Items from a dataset
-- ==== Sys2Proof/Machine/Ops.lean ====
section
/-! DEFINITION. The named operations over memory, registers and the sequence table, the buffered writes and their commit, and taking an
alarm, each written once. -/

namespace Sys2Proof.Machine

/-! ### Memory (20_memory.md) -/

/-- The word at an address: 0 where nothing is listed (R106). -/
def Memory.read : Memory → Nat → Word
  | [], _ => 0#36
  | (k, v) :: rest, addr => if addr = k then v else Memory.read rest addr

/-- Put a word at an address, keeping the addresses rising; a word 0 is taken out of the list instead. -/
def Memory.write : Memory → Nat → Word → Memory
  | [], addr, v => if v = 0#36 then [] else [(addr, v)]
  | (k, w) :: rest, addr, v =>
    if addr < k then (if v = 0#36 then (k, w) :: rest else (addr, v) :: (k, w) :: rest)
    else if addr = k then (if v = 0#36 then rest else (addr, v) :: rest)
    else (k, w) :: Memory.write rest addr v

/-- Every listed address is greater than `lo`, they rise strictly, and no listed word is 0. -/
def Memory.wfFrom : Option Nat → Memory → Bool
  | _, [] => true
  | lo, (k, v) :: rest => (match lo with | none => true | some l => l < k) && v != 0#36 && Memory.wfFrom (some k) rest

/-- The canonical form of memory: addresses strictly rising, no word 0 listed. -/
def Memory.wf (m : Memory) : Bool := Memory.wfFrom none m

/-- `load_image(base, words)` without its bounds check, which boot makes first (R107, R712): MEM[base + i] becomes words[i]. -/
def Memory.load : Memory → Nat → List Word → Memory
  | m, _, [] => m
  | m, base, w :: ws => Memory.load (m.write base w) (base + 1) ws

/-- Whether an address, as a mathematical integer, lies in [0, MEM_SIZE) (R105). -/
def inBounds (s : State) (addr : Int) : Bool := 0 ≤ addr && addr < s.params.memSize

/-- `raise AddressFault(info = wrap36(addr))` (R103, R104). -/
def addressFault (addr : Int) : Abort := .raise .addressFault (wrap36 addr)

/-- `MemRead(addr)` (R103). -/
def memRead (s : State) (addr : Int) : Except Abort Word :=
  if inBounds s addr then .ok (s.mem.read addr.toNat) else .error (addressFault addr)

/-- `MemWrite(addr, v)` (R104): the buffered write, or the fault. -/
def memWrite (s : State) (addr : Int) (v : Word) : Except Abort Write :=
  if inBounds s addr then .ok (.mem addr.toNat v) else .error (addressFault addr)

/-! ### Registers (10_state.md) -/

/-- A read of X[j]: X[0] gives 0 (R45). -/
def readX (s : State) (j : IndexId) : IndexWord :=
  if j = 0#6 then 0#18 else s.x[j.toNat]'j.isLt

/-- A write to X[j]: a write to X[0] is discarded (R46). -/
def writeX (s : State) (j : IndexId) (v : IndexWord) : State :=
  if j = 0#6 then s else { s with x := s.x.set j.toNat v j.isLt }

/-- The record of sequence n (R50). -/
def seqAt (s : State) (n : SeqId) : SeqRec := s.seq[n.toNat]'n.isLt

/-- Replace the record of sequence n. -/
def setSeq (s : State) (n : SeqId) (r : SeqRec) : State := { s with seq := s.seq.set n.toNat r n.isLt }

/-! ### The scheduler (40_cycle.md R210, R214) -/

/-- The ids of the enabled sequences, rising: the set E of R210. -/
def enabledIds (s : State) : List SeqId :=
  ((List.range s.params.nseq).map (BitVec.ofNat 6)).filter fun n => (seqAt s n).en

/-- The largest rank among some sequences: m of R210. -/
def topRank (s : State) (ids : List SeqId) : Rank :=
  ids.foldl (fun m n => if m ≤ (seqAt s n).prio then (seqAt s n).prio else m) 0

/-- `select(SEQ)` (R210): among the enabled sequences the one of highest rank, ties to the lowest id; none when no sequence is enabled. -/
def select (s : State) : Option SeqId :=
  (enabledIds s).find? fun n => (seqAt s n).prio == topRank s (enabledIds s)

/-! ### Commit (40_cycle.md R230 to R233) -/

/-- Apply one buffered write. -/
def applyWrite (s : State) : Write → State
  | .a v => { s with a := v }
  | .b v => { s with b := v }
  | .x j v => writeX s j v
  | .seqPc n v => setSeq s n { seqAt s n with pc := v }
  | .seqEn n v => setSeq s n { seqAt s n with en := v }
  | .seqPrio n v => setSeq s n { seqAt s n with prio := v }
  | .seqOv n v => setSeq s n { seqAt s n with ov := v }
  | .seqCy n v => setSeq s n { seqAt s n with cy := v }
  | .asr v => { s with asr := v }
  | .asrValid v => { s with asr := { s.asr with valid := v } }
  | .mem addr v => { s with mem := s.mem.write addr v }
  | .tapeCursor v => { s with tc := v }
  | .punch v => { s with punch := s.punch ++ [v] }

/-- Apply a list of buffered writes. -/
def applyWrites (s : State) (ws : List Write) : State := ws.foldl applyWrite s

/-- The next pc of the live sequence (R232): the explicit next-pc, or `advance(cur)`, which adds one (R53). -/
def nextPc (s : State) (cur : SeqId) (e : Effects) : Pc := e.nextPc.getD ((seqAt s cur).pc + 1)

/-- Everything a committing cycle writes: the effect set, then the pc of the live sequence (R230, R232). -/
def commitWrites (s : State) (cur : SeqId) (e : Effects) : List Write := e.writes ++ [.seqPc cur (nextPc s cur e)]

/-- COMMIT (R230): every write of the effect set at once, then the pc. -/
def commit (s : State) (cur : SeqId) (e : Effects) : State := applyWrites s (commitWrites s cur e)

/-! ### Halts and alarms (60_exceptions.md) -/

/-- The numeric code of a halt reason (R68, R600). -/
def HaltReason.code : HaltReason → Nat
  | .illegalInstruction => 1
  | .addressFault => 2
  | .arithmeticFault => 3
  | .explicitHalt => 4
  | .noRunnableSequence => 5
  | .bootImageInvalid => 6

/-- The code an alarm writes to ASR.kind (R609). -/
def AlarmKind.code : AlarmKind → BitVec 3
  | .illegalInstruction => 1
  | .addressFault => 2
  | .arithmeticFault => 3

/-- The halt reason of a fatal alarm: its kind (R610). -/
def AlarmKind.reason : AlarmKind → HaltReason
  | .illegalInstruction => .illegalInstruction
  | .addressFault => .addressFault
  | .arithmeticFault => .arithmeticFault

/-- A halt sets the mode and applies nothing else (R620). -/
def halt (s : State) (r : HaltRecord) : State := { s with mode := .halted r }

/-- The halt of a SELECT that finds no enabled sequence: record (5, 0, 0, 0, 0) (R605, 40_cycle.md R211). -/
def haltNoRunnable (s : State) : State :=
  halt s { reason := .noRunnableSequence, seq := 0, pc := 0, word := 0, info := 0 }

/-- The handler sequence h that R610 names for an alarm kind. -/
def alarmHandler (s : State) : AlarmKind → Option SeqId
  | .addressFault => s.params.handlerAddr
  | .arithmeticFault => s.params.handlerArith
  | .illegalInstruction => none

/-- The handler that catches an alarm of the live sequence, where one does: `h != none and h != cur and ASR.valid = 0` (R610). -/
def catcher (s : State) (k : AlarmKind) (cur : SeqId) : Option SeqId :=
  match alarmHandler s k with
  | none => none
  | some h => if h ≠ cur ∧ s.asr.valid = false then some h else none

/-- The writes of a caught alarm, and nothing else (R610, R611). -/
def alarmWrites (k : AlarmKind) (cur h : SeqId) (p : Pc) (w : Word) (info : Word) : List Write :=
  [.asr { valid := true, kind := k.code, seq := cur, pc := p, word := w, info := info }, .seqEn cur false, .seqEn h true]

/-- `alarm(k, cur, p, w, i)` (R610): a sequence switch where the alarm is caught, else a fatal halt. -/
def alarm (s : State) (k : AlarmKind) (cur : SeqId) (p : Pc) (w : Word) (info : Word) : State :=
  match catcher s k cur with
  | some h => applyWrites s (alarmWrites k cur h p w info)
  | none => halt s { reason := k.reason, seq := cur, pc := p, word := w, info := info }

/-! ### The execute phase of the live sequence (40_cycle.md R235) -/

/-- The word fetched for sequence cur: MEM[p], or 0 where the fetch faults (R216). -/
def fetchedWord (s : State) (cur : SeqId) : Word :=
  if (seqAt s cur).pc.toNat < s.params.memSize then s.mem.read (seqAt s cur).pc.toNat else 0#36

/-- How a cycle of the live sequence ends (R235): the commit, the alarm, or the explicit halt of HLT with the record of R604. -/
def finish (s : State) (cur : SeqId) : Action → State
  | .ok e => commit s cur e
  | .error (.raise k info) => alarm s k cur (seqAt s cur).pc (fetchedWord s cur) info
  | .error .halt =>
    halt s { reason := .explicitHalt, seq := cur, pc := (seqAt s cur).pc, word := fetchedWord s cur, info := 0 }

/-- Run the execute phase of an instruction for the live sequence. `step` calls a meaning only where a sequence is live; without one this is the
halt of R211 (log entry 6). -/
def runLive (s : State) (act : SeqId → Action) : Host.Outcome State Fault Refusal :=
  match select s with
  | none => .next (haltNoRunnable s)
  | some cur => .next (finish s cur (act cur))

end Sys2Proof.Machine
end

■ Assignment
What is the number of lines in the data that hold the word "toNat"? Reply with that number and nothing else.

■ Response
7